## WHAT IS EXPECTED
In the records that follow, find the line with "4 (R152). -/"; from there, retype every line exactly through the line with "noBin (lot : Nat)", which also belongs to the answer.

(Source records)
-- ==== Sys2Proof/Laws/PerInstr.lean ====
section
/-! SUPPORT. Encoding, instruction by instruction: a well-formed instruction that has words is what the decoder reads from them. -/

set_option Elab.async false

namespace Sys2Proof.Laws.Encoding

/-- The words of a well-formed instruction decode to it. -/
def Statement (i : Instr) : Prop := i.wf = true → ∀ e, encode i = some e → decodeEnc e = .ok i
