theorem witness_SequencerEvents :
    (let z := sequencing 2 numbered
     z.seqTarget 0 (fun y => y.state == .numbered && !y.passed) (fun _ => true) = some (1, numbered) ∧ (z.recordOf 1).isRecon = false) ∧
    (let s := sequencing 3 numbered
     let l := { txLaunch 3 with txns := [(0, numbered)] }
     s.launch? 1 = some l ∧ s.passTarget 0 = some (1, numbered) ∧ s.firstInLine 1 = true ∧
     (match s.passSlots 1 0 numbered with
       | t :: _ => s.gatedOf [t] = []
       | [] => false) = true ∧ l.record.paired = false ∧ (s.regionOf 1 l numbered).isSome = true) ∧
    (let x := { numbered with passed := true, slots := txn1.slots }
     let s := sequencing 2 x
     let l := { txLaunch 2 with txns := [(0, x)] }
     let set := s.setOfSlots x.slots
     s.launch? 1 = some l ∧ s.reserveTarget 0 = some (1, x) ∧ s.firstInLine 1 = true ∧
     (match s.reserveSlots 1 0 x with
       | t :: _ => (s.gatedOf [t]).isEmpty && (s.holdLanding 1 0 l t set.need set.align).isSome
       | [] => false) = true) ∧
    (let x := { numbered with state := .reserved, passed := true, slots := txn1.slots }
     let s := sequencing 2 x
     let keys := (s.setOfSlots x.slots).keys
     s.seqTarget 0 (fun _ => true) (fun y => y.state == .reserved) = some (1, x) ∧ keys.length = 1 ∧
     (∀ k ∈ keys, s.ownsKey k.1 = true) ∧ ∀ j < 288, (s.lkmLoad j (keys.map Prod.fst)).1 ≤ 8192 ∧ (s.lkmLoad j (keys.map Prod.fst)).2 ≤ 16384) ∧
    (let s := (launched id).upPkg (fun p => { p with assigns := [(0, false, 256)] })
     s.pkg.assigns.contains (0, false, 256) = true ∧ 0 < (s.seqSpan false).2) ∧
    (let x := { numbered with state := .requested, slots := txn1.slots, reqs := [{ request false [] with queued := false }] }
     let s := sequencing 2 x
     lowestTxn (s.inFlight (s.keySlice ⟨0, 0, 0⟩) 0) = some (1, x) ∧ (s.launch? 1).isSome = true) ∧
    (launched id).inFlight 0 0 = [] ∧
    (let x := { numbered with state := .requested, slots := txn1.slots, landing := some ⟨0, 0, 0⟩, reqs := [request true []] }
     let s := sequencing 2 x
     let l := { txLaunch 2 with txns := [(0, x)] }
     s.launch? 1 = some l ∧ s.txn? 1 x.idx = some x ∧ x.reqs[0]? = some (request true []) ∧ x.landing = some ⟨0, 0, 0⟩ ∧
     x.copyOff (request true []).key = some 0x60000 ∧ 0 ∉ (request true []).pushed ∧ 16 * 0 < (request true []).push.bytes.length ∧
     x.state = .requested ∧ (∀ r ∈ x.reqs, r.granted = true) ∧ (s.regionOf 1 l x).isSome = true) ∧
    (let x := { numbered with state := .requested, slots := txn1.slots, landing := none, reqs := [request true [0]] }
     let s := sequencing 2 x
     let l := { txLaunch 2 with txns := [(0, x)] }
     let set := s.setOfSlots x.slots
     s.launch? 1 = some l ∧ s.txn? 1 x.idx = some x ∧ x.state = .requested ∧ x.landing = none ∧
     (match s.landingSlots 1 x.seqDie (s.homeCluster x) set.need set.align with
       | t :: _ => (s.gatedOf [t]).isEmpty && (s.holdLanding 1 x.idx l t set.need set.align).isSome
       | [] => false) = true) := by
  refine ⟨?_, ?_, ?_, ?_, ?_, ?_, ?_, ?_, ?_⟩ <;> decide +kernel

/-- `base` with one unit's status. -/
def unit (x : UnitId) (score : Nat) (l : LeaseState) (early : Bool) : State :=
  base.upPkg (fun p => { p with unitTab := [⟨x, score, l, false, 0, false, false, early, decide (1024 ≤ score)⟩] })

theorem inService_iff {s : State} {u : UnitId} (h : (s.isUnit u && (s.unitOf u).lease == .inService) = true) : Claims.inService s u := by
  simp only [Bool.and_eq_true, beq_iff_eq] at h
  exact h
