-- ==== Sys2Proof/Machine/State.lean ====
section
/-! DEFINITION. The state of the DT-8, block by block, as the chapters of spec/ give it, and the state after
reset. -/

namespace Sys2Proof.Machine

/-! ## Loop interface (08) -/

/-- A good frame, whole (R147): its length byte and its CRC follow from the rest. -/
structure Frame where
  dst : Byte
  src : Byte
  kind : Byte
  payload : List Byte
deriving DecidableEq, Repr

/-- The outcomes of a REPLY, in the order of their codes 0..11 (R164). -/
inductive ReplyCode where
  | done | unknown | badTable | badIndex | badRecord | duplicate | inUse | badState | locked | full
  | notFound | restarting
deriving DecidableEq, Repr

/-- A frame the DT-8 originates, as the placing block forms it; the Loop interface adds source and CRC
(08, The own-frame queue). -/
inductive OwnFrame where
  /-- PERMIT to an unloader: stream, feed, bin, lot (R42). -/
  | permit (dst : Nat) (stream : StreamIdx) (feed : Bool) (bin : BinIdx) (lot : Nat)
  /-- SET to an actuator: position (R88). -/
  | set (dst : Nat) (position : Nat)
  /-- POLL to a gauge (R138). -/
  | poll (dst : Nat)
  /-- One part of a REPLY (R155). -/
  | reply (dst : Byte) (tag : BitVec 16) (outcome : ReplyCode) (part : Nat) (last : Bool) (data : List Byte)
  /-- NOTICE: the event summary (R174). -/
  | notice (dst : Byte) (summary : BitVec 24)
deriving DecidableEq, Repr

structure Loop where
  /-- Latched station address, 0..62 (R149). -/
  address : Nat
  /-- Forward buffer, oldest first, up to 4 (R152). -/
  forward : List Frame
  /-- Own-frame queue, oldest first, up to 24 (R153). -/
  own : List OwnFrame
  /-- The frame being sent, or IDLE (R156). -/
  tx : Option Frame
  /-- Characters of it still to be sent (R146). The model's own field. -/
  txLeft : Nat
  /-- The four loop counters (R157). -/
  crc : Nat
  fwdDrop : Nat
  ownDrop : Nat
  mgmtDrop : Nat
deriving DecidableEq, Repr

/-! ## Stream unit (02) -/

/-- A stream's configuration (R26). -/
structure StreamConfig where
  meter : Option Nat
  unloader : Option Nat
  intake : Option SegIdx
  gapLimit : Nat
  silenceTime : Nat
  unrouted : Nat
deriving DecidableEq, Repr

/-- The stream states, in the order R28 names them. -/
inductive StreamState where
  | idle | waiting | feeding | draining | held
deriving DecidableEq, Repr

/-- A hold-reason set (R28): which of the five reasons it holds. -/
structure HoldSet where
  operator : Bool
  silent : Bool
  meter : Bool
  noBin : Bool
  segment : Bool
deriving DecidableEq, Repr

/-- A hold reason as it is added or removed (R37, R39): NO-BIN names a lot, SEGMENT a segment. -/
inductive HoldReason where
  | operator
  | silent
  | meter
  | noBin (lot : Nat)
  | segment (g : SegIdx)
deriving DecidableEq, Repr

/-- The last accepted or priming sample (R28). -/
structure LastSample where
  seq : Nat
  time : Nat
  count : Nat
  rate : Nat
deriving DecidableEq, Repr

/-- The result of a lookup in the hold map (R3). -/
inductive Lookup where
  | noLot
  | lot (number : Nat)
deriving DecidableEq, Repr

/-- A stream's suspect record (R45). -/
structure Suspect where
  counts : Nat
  firstSeq : Nat
  lastSeq : Nat
  time : Nat
  lot : Option Nat
  bin : Option BinIdx
deriving DecidableEq, Repr

/-- A stream record (R26, R28). Timers hold milliseconds remaining, `none` when disarmed. -/
structure Stream where
  config : StreamConfig
  state : StreamState
  reasons : HoldSet
  fromIdle : Bool
  noBinLot : Option Nat
  faulted : IdxSet 64
  currentLot : Option Nat
  activeRoute : Option RouteIdx
  last : Option LastSample
  fedAtLast : Bool
  lastLookup : Option Lookup
  demand : Bool
  silence : Option Nat
  permit : Option Nat
  drain : Option Nat
  unassigned : Nat
  sinceRead : Nat
  unroutedReported : Bool
  certifiedSinceRead : Bool
  suspect : Option Suspect
  missed : Nat
  discarded : Nat
deriving DecidableEq, Repr

/-! ## Tally engine (03, 04) -/

/-- The five values of a calibration record (R70). -/
structure Calibration where
  span : Nat
  zero : Nat
  trim : Int
  ceiling : Nat
  jump : Nat
deriving DecidableEq, Repr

## COMPLETED TASK
  /-- Forward buffer, oldest first, up to 4 (R152). -/
  forward : List Frame
  /-- Own-frame queue, oldest first, up to 24 (R153). -/
  own : List OwnFrame
  /-- The frame being sent, or IDLE (R156). -/
  tx : Option Frame
  /-- Characters of it still to be sent (R146). The model's own field. -/
  txLeft : Nat
  /-- The four loop counters (R157). -/
  crc : Nat
  fwdDrop : Nat
  ownDrop : Nat
  mgmtDrop : Nat
deriving DecidableEq, Repr

/-! ## Stream unit (02) -/

/-- A stream's configuration (R26). -/
structure StreamConfig where
  meter : Option Nat
  unloader : Option Nat
  intake : Option SegIdx
  gapLimit : Nat
  silenceTime : Nat
  unrouted : Nat
deriving DecidableEq, Repr

/-- The stream states, in the order R28 names them. -/
inductive StreamState where
  | idle | waiting | feeding | draining | held
deriving DecidableEq, Repr

/-- A hold-reason set (R28): which of the five reasons it holds. -/
structure HoldSet where
  operator : Bool
  silent : Bool
  meter : Bool
  noBin : Bool
  segment : Bool
deriving DecidableEq, Repr

/-- A hold reason as it is added or removed (R37, R39): NO-BIN names a lot, SEGMENT a segment. -/
inductive HoldReason where
  | operator
  | silent
  | meter
  | noBin (lot : Nat)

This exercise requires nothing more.